(EXERCISE INPUT begins)

-- ==== Sys2Proof/Safety.lean ====
section
/-! DEFINITION. The terms claims are stated in: what a step leaves unchanged, what every event brings
about at once, the sizes the collections keep to, and the ranges frames and trims keep to. -/

namespace Sys2Proof.Machine

/-! ## Frames -/

/-- The parts of the state, one per field of `State`. -/
inductive Block where
  | pending | clock | startup | pendingCause | restartHold | loader | cfg | store | inputs
  | channels | pairing | probe | vehicles | nextSerial | line | peers | approach | signs | lamps
  | entry | trim | health | alerts | counters | port
  deriving DecidableEq, Repr

/-- A part is the same in two states. -/
def same (s t : State) : Block → Prop
  | .pending => t.pending = s.pending
  | .clock => t.clock = s.clock
  | .startup => t.startup = s.startup
  | .pendingCause => t.pendingCause = s.pendingCause
  | .restartHold => t.restartHold = s.restartHold
  | .loader => t.loader = s.loader
  | .cfg => t.cfg = s.cfg
  | .store => t.store = s.store
  | .inputs => t.inputs = s.inputs
  | .channels => t.channels = s.channels
  | .pairing => t.pairing = s.pairing
  | .probe => t.probe = s.probe
  | .vehicles => t.vehicles = s.vehicles
  | .nextSerial => t.nextSerial = s.nextSerial
  | .line => t.line = s.line
  | .peers => t.peers = s.peers
  | .approach => t.approach = s.approach
  | .signs => t.signs = s.signs
  | .lamps => t.lamps = s.lamps
  | .entry => t.entry = s.entry
  | .trim => t.trim = s.trim
  | .health => t.health = s.health
  | .alerts => t.alerts = s.alerts
  | .counters => t.counters = s.counters
  | .port => t.port = s.port

/-- Every part of the state outside a list is unchanged. -/
def changesOnly (l : List Block) (s t : State) : Prop := ∀ b, b ∉ l → same s t b

/-- What two tables hold is the same everywhere but at one place. -/
def sameBut {α : Type} {n : Nat} (i : Fin n) (a b : Tab α n) : Prop :=
  ∀ k, k ≠ i → b.at k = a.at k

/-- The entry controller but for aspects and amber timers. -/
def bareEntry (e : EntryController) : EntryController :=
  { e with lanes := Tab.make 4 fun l => { e.lanes.at l with aspect := none, amber := none } }

/-- The lamp unit but for what the outputs show: demand, state, blanking time, current and open timer
are left out; assignment, enable, latch and proving timers are kept. -/
def bareLamps (u : LampUnit) : LampUnit :=
  { u with outputs := Tab.make 12 fun o =>
      { u.outputs.at o with
        demand := false, on := false, blanking := none, low := false, openTimer := none } }

/-- The signs but for their blink phases. -/
def bareSigns (x : Tab Sign 4) : Tab Sign 4 := Tab.make 4 fun l => { x.at l with blink := none }

/-- Of signs, aspects, lamps and alert sources only what follows other state (R118, R122, R140, R141,
R188, R191) may differ: queues, heads, the span set, sign timers, assignments, enables, latches,
proving timers and event sources are the same. -/
def followsOnly (s t : State) : Prop :=
  bareEntry t.entry = bareEntry s.entry ∧ bareLamps t.lamps = bareLamps s.lamps ∧
    bareSigns t.signs = bareSigns s.signs ∧
      ∀ x, isCondition x = false → alertOf t x = alertOf s x

/-! ## What several commands do alike -/

/-- R65: the line once the frame in flight is gone: the front waiting frame is in flight at a RUNNING
station, and with none waiting, or elsewhere, the transmit state is IDLE. -/
def lineFreed (s : State) : Line :=
  match s.line.queue with
  | w :: ws =>
    if s.startup = .running then
      { s.line with
        queue := ws, transmit := .contending, nextSequence := s.line.nextSequence + 1
        flight :=
          some { notice := w.notice, sequence := s.line.nextSequence, attempts := 0
                 collisions := 0, receiptFrom := none, bytes := [] } }
    else { s.line with transmit := .idle, flight := none }
  | [] => { s.line with transmit := .idle, flight := none }

/-- R18, R37: an axle is counted and opens a vehicle in a lane that has none, and its close timer runs
T_max. -/
def opensVehicle (l : Lane) (a : Axle) (s t : State) : Prop :=
  t.vehicles.at l =
      some { axles := [a], spacings := [], continuation := false
             closeAt := later s.clock (s.cfg.tMax * 1000) } ∧
    sameBut l s.vehicles t.vehicles ∧
    t.counters.lanes.at l = { s.counters.lanes.at l with axles := (s.counters.lanes.at l).axles + 1 } ∧
    sameBut l s.counters.lanes t.counters.lanes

(EXERCISE INPUT ends)

PROBLEM >>
Which of the lines in the listing above include "proving"? Report each of them.

YOUR SOLUTION >>
are left out; assignment, enable, latch and proving timers are kept. -/
proving timers and event sources are the same. -/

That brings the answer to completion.